Data supplied =>
* * * * *

/-- With the logic up. A fill that returned, with nothing else waiting on the landing, allocates its line with the bytes and gives them to
the read that waits; an uncorrectable one allocates nothing. Cleaning above the threshold sends one write-back of the oldest dirty line and
changes no byte. With no operation running, CLEAN and INVALIDATE start one over the lines of their region and queue the write-back of every
dirty one, changing no line's bytes; PRELOAD runs only for a pinned region that is live; DISCARD drops the region's lines at once, no other
line, and writes nothing to a core die. An operation whose write-backs have all arrived ends with its result; an INVALIDATE then leaves none
of the region's lines. A clear of the counters is shown and recorded. (13_landing.md; 01_architecture.md) -/
def Obligations.LandingOperationsActAsStated : Prop :=
  ∀ (s : State) (src : Source),
    (∀ m data j w, s.up = true → s.landing.misses = [m] → s.landing.queued = [] → s.landing.stalled = [] →
        (∀ j ∈ s.svc.jobs, j.2.reads ≠ 0 ∨ j.2.plan = []) → (∀ x, s.job j = some x → x.frees = none) →
        m.back = some (some data) → m.alloc = true → m.ops = [.read j] → chooseWay s m.region m.fc m.line = some (w, none, false) → ∃ t, exec .fillArrive s = .next t ∧ t.landing.misses = [] ∧
        (lineAt t m.line).map (fun l => (l.way, l.data, l.st)) = some (w, data, .clean) ∧ (∀ n, n ≠ m.line → lineAt t n = lineAt s n) ∧
        t.dram.mem = s.dram.mem ∧ (∀ x, s.job j = some x → 1 < x.left → linkLine s m.line = false →
          t.job j = some { x with got := x.got.ins m.line data, left := x.left - 1 })) ∧
    (∀ m, s.up = true → s.landing.misses = [m] → s.landing.queued = [] → (∀ j ∈ s.svc.jobs, j.2.reads ≠ 0 ∨ j.2.plan = []) → m.back = some none → m.ops = [] → ∃ t, exec .fillArrive s = .next t ∧
        t.landing.misses = [] ∧ t.landing.lines = s.landing.lines ∧ SameRegs [LDG_EVT_CAUSE] s t) ∧
    (∀ (c : Fin 32) n, s.up = true → s.landing.stalled = [] → min dirtyLimit (s.get LDG_CTRL_wb_thr) < dirtyIn s c → oldestDirty s c = some n →
        (lineAt s n).map (·.st) = some .dirty → ∃ t, exec (.cleaning c) s = .next t ∧ (lineAt t n).map (·.st) = some .gathered ∧
        (∀ k, (lineAt t k).map (·.data) = (lineAt s k).map (·.data)) ∧ t.dram.mem = s.dram.mem ∧
        (t.hc (placeOf s (256 * (n / 4))).hc).intake.length = (s.hc (placeOf s (256 * (n / 4))).hc).intake.length + 1) ∧
    (∀ v : Word, writable s LDG_OP_CTRL = true → s.landing.op = none →
      let g := v.bits 7 4
      let all := v.bits 3 3 == 1
      let left := ((linesOf s all g).filter fun p => p.2.st != .clean).map (·.1)
      (∃ t, exec (.clean src v) s = .next t ∧ t.landing.op = some ⟨LdgKind.clean, g, all, left⟩ ∧ t.get LDG_OP_STATUS_busy = 1 ∧
        (∀ k, (lineAt t k).map (·.data) = (lineAt s k).map (·.data)) ∧ t.dram.mem = s.dram.mem) ∧
      (∃ t, exec (.invalidate src v) s = .next t ∧ t.landing.op = some ⟨LdgKind.invalidate, g, all, left⟩ ∧ t.get LDG_OP_STATUS_busy = 1 ∧
        (∀ k, (lineAt t k).map (·.data) = (lineAt s k).map (·.data)) ∧ t.dram.mem = s.dram.mem) ∧
      (rgnPolicy s g = 2 → rgnLive s g = true → ∃ t, exec (.preload src v) s = .next t ∧ t.landing.op = some ⟨LdgKind.preload, g, false, []⟩ ∧
        t.get LDG_OP_STATUS_busy = 1 ∧ t.landing.lines = s.landing.lines) ∧
      (rgnPolicy s g ≠ 2 → ∃ t, exec (.preload src v) s = .next t ∧ t.landing = s.landing ∧ t.get LDG_OP_STATUS_result = LdgResult.notPinned ∧
        t.get LDG_OP_STATUS_busy = 0) ∧
      (∃ t, exec (.discard src v) s = .next t ∧ t.landing.op = none ∧ t.get LDG_OP_STATUS_result = LdgResult.done ∧ t.get LDG_OP_STATUS_busy = 0 ∧
        (∀ n, ((linesOf s all g).any fun q => q.1 == n) = true → lineAt t n = none) ∧
        (∀ n, ((linesOf s all g).any fun q => q.1 == n) = false → lineAt t n = lineAt s n) ∧ t.dram.mem = s.dram.mem)) ∧
    (∀ o, s.up = true → s.landing.op = some o → o.left = [] →
      (o.op = LdgKind.clean → ∃ t, exec .flushDone s = .next t ∧ t.landing = { s.landing with op := none } ∧
        t.get LDG_OP_STATUS_result = LdgResult.done ∧ t.get LDG_OP_STATUS_busy = 0 ∧ SameRegs [LDG_OP_CTRL, LDG_OP_STATUS, LDG_STATUS, LDG_EVT_CAUSE] s t) ∧
      (o.op = LdgKind.invalidate → ∃ t, exec .flushDone s = .next t ∧ t.landing.op = none ∧ t.get LDG_OP_STATUS_result = LdgResult.done ∧
        (∀ n, ((linesOf s o.all o.region).any fun q => q.1 == n) = true → lineAt t n = none))) ∧
    (writable s LDG_CLR = true → ∃ t, exec (.ldgClr src) s = .next t ∧ t.clears = insertSorted LDG_CLR s.clears ∧ SameRegs [LDG_CLR] s t)

/-- With the logic up. A record whose output port, in S7, has spent the record's lifetime in S7 since the request was sent leaves the request
table and is counted. A port due for failover is marked unusable, its trigger ends and the failover is counted. A beacon missed in S7 makes a
port due unless it is marked already, with the reason. A marked port that may be restored is usable again, and its request bit clears; a
write of restore sets the bit of a marked port. A clear of the fabric's counters is shown and recorded. (14_fabric.md; 01_architecture.md) -/
def Obligations.FabricCommandsActAsStated : Prop :=
  ∀ (s : State) (p : Port), s.up = true →
    (∀ src tag e (out : Port) k, ((s.link p).table.find? fun e => e.key == (src, tag) && e.record.isSome) = some e → e.record = some ⟨out, some k⟩ →
        s.stage out = 7 → k + 27500 ≤ s7Time s out → ∃ t, exec (.recordExpiry p src tag) s = .next t ∧
        (t.link p).table = (s.link p).table.filter (fun x => x.uid != e.uid) ∧
        (t.reg FAB_REC_EXPIRED).toNat = satAdd 0xFFFFFFFF (s.reg FAB_REC_EXPIRED).toNat 1 ∧ SameRegs [FAB_REC_EXPIRED, FAB_EVT_CAUSE] s t) ∧
    ((s.fabPort p).due = true → (s.link p).forwards = [] → ∃ t, exec (.failover p) s = .next t ∧
        t.fabPort p = { s.fabPort p with due := false, marked := true } ∧ (∀ q : Port, q ≠ p → t.fabPort q = s.fabPort q) ∧
        (t.reg FAB_FAILOVERS).toNat = satAdd 0xFFFFFFFF (s.reg FAB_FAILOVERS).toNat 1 ∧ SameRegs [FAB_FAILOVERS, FAB_EVT_CAUSE] s t) ∧
    (s.stage p = 7 → (s.fabPort p).beaconSeen = true → exec (.beaconMiss p) s = .next (s.setFab p { s.fabPort p with
        due := (s.fabPort p).due || !(s.fabPort p).marked, missed := true, reason := 2 })) ∧
    (mayRestore s p = true → ∃ t, exec (.restore p) s = .next t ∧ t.fabPort p = { s.fabPort p with marked := false } ∧
        t.get (FAB_PORT_CTRL_restore p) = 0 ∧ SameRegs [FAB_PORT_CTRL p, FAB_EVT_CAUSE] s t) ∧
    (∀ src v, writable s (FAB_PORT_CTRL p) = true → (s.fabPort p).marked = true → ∃ t, exec (.fabRestoreWrite src p v) s = .next t ∧
        t.get (FAB_PORT_CTRL_restore p) = 1 ∧ t.fab = s.fab ∧ SameRegs [FAB_PORT_CTRL p] s t) ∧
    (∀ src, writable s FAB_CLR = true → ∃ t, exec (.fabClr src) s = .next t ∧ t.clears = insertSorted FAB_CLR s.clears ∧ SameRegs [FAB_CLR] s t)
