@[simp] theorem addField_pending (f : Field) (n : Nat) : (s.addField f n).pending = s.pending := put_pending s f _
@[simp] theorem addField_free (f : Field) (n : Nat) : (s.addField f n).free = s.free := put_free s f _
@[simp] theorem addField_out (f : Field) (n : Nat) : (s.addField f n).out = s.out := put_out s f _
@[simp] theorem addField_ticks (f : Field) (n : Nat) : (s.addField f n).ticks = s.ticks := put_ticks s f _
@[simp] theorem addField_staged (f : Field) (n : Nat) : (s.addField f n).staged = s.staged := put_staged s f _
@[simp] theorem addField_shadows (f : Field) (n : Nat) : (s.addField f n).shadows = s.shadows := put_shadows s f _
@[simp] theorem addField_pairs (f : Field) (n : Nat) : (s.addField f n).pairs = s.pairs := put_pairs s f _
@[simp] theorem addField_clears (f : Field) (n : Nat) : (s.addField f n).clears = s.clears := put_clears s f _
@[simp] theorem addField_late (f : Field) (n : Nat) : (s.addField f n).late = s.late := put_late s f _
@[simp] theorem addField_commit (f : Field) (n : Nat) : (s.addField f n).commit = s.commit := put_commit s f _
@[simp] theorem addField_pins (f : Field) (n : Nat) : (s.addField f n).pins = s.pins := put_pins s f _
@[simp] theorem addField_always (f : Field) (n : Nat) : (s.addField f n).always = s.always := put_always s f _
@[simp] theorem addField_start (f : Field) (n : Nat) : (s.addField f n).start = s.start := put_start s f _
@[simp] theorem addField_modes (f : Field) (n : Nat) : (s.addField f n).modes = s.modes := put_modes s f _
@[simp] theorem addField_events (f : Field) (n : Nat) : (s.addField f n).events = s.events := put_events s f _
@[simp] theorem addField_snap (f : Field) (n : Nat) : (s.addField f n).snap = s.snap := put_snap s f _
@[simp] theorem addField_lanes (f : Field) (n : Nat) : (s.addField f n).lanes = s.lanes := put_lanes s f _
@[simp] theorem addField_asks (f : Field) (n : Nat) : (s.addField f n).asks = s.asks := put_asks s f _
@[simp] theorem addField_granted (f : Field) (n : Nat) : (s.addField f n).granted = s.granted := put_granted s f _
@[simp] theorem addField_chargeDue (f : Field) (n : Nat) : (s.addField f n).chargeDue = s.chargeDue := put_chargeDue s f _
@[simp] theorem addField_ports (f : Field) (n : Nat) : (s.addField f n).ports = s.ports := put_ports s f _
@[simp] theorem addField_tows (f : Field) (n : Nat) : (s.addField f n).tows = s.tows := put_tows s f _
@[simp] theorem addField_links (f : Field) (n : Nat) : (s.addField f n).links = s.links := put_links s f _
@[simp] theorem addField_fab (f : Field) (n : Nat) : (s.addField f n).fab = s.fab := put_fab s f _
@[simp] theorem addField_nextUid (f : Field) (n : Nat) : (s.addField f n).nextUid = s.nextUid := put_nextUid s f _
@[simp] theorem addField_svc (f : Field) (n : Nat) : (s.addField f n).svc = s.svc := put_svc s f _
@[simp] theorem addField_landing (f : Field) (n : Nat) : (s.addField f n).landing = s.landing := put_landing s f _
@[simp] theorem addField_hcs (f : Field) (n : Nat) : (s.addField f n).hcs = s.hcs := put_hcs s f _
@[simp] theorem addField_dram (f : Field) (n : Nat) : (s.addField f n).dram = s.dram := put_dram s f _
@[simp] theorem addField_tt (f : Field) (n : Nat) : (s.addField f n).tt = s.tt := put_tt s f _
@[simp] theorem addField_ledger (f : Field) (n : Nat) : (s.addField f n).ledger = s.ledger := put_ledger s f _
@[simp] theorem addField_therm (f : Field) (n : Nat) : (s.addField f n).therm = s.therm := put_therm s f _
@[simp] theorem addField_activity (f : Field) (n : Nat) : (s.addField f n).activity = s.activity := put_activity s f _
@[simp] theorem addField_otp (f : Field) (n : Nat) : (s.addField f n).otp = s.otp := put_otp s f _
@[simp] theorem addField_purser (f : Field) (n : Nat) : (s.addField f n).purser = s.purser := put_purser s f _
@[simp] theorem addField_test (f : Field) (n : Nat) : (s.addField f n).test = s.test := put_test s f _

@[simp] theorem acted_pending (k n : Nat) : (s.acted k n).pending = s.pending := rfl
@[simp] theorem acted_free (k n : Nat) : (s.acted k n).free = s.free := rfl
@[simp] theorem acted_out (k n : Nat) : (s.acted k n).out = s.out := rfl
@[simp] theorem acted_ticks (k n : Nat) : (s.acted k n).ticks = s.ticks := rfl
@[simp] theorem acted_regs (k n : Nat) : (s.acted k n).regs = s.regs := rfl
@[simp] theorem acted_staged (k n : Nat) : (s.acted k n).staged = s.staged := rfl
@[simp] theorem acted_shadows (k n : Nat) : (s.acted k n).shadows = s.shadows := rfl
@[simp] theorem acted_pairs (k n : Nat) : (s.acted k n).pairs = s.pairs := rfl
@[simp] theorem acted_clears (k n : Nat) : (s.acted k n).clears = s.clears := rfl
@[simp] theorem acted_late (k n : Nat) : (s.acted k n).late = s.late := rfl
@[simp] theorem acted_commit (k n : Nat) : (s.acted k n).commit = s.commit := rfl
@[simp] theorem acted_pins (k n : Nat) : (s.acted k n).pins = s.pins := rfl
@[simp] theorem acted_always (k n : Nat) : (s.acted k n).always = s.always := rfl
@[simp] theorem acted_start (k n : Nat) : (s.acted k n).start = s.start := rfl
@[simp] theorem acted_modes (k n : Nat) : (s.acted k n).modes = s.modes := rfl
@[simp] theorem acted_events (k n : Nat) : (s.acted k n).events = s.events := rfl
@[simp] theorem acted_snap (k n : Nat) : (s.acted k n).snap = s.snap := rfl
@[simp] theorem acted_lanes (k n : Nat) : (s.acted k n).lanes = s.lanes := rfl
@[simp] theorem acted_asks (k n : Nat) : (s.acted k n).asks = s.asks := rfl
@[simp] theorem acted_granted (k n : Nat) : (s.acted k n).granted = s.granted := rfl
@[simp] theorem acted_chargeDue (k n : Nat) : (s.acted k n).chargeDue = s.chargeDue := rfl
@[simp] theorem acted_ports (k n : Nat) : (s.acted k n).ports = s.ports := rfl
@[simp] theorem acted_tows (k n : Nat) : (s.acted k n).tows = s.tows := rfl
@[simp] theorem acted_links (k n : Nat) : (s.acted k n).links = s.links := rfl
@[simp] theorem acted_fab (k n : Nat) : (s.acted k n).fab = s.fab := rfl
@[simp] theorem acted_nextUid (k n : Nat) : (s.acted k n).nextUid = s.nextUid := rfl
@[simp] theorem acted_svc (k n : Nat) : (s.acted k n).svc = s.svc := rfl
@[simp] theorem acted_landing (k n : Nat) : (s.acted k n).landing = s.landing := rfl
@[simp] theorem acted_hcs (k n : Nat) : (s.acted k n).hcs = s.hcs := rfl
@[simp] theorem acted_dram (k n : Nat) : (s.acted k n).dram = s.dram := rfl
@[simp] theorem acted_tt (k n : Nat) : (s.acted k n).tt = s.tt := rfl
@[simp] theorem acted_ledger (k n : Nat) : (s.acted k n).ledger = s.ledger := rfl
@[simp] theorem acted_therm (k n : Nat) : (s.acted k n).therm = s.therm := rfl
@[simp] theorem acted_otp (k n : Nat) : (s.acted k n).otp = s.otp := rfl
@[simp] theorem acted_purser (k n : Nat) : (s.acted k n).purser = s.purser := rfl
@[simp] theorem acted_test (k n : Nat) : (s.acted k n).test = s.test := rfl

* * * * *

Task to complete => Wherever the string "request" appears in a line above, copy that line.

Answer box =>
/-- With the logic up. A record whose output port, in S7, has spent the record's lifetime in S7 since the request was sent leaves the request
port due unless it is marked already, with the reason. A marked port that may be restored is usable again, and its request bit clears; a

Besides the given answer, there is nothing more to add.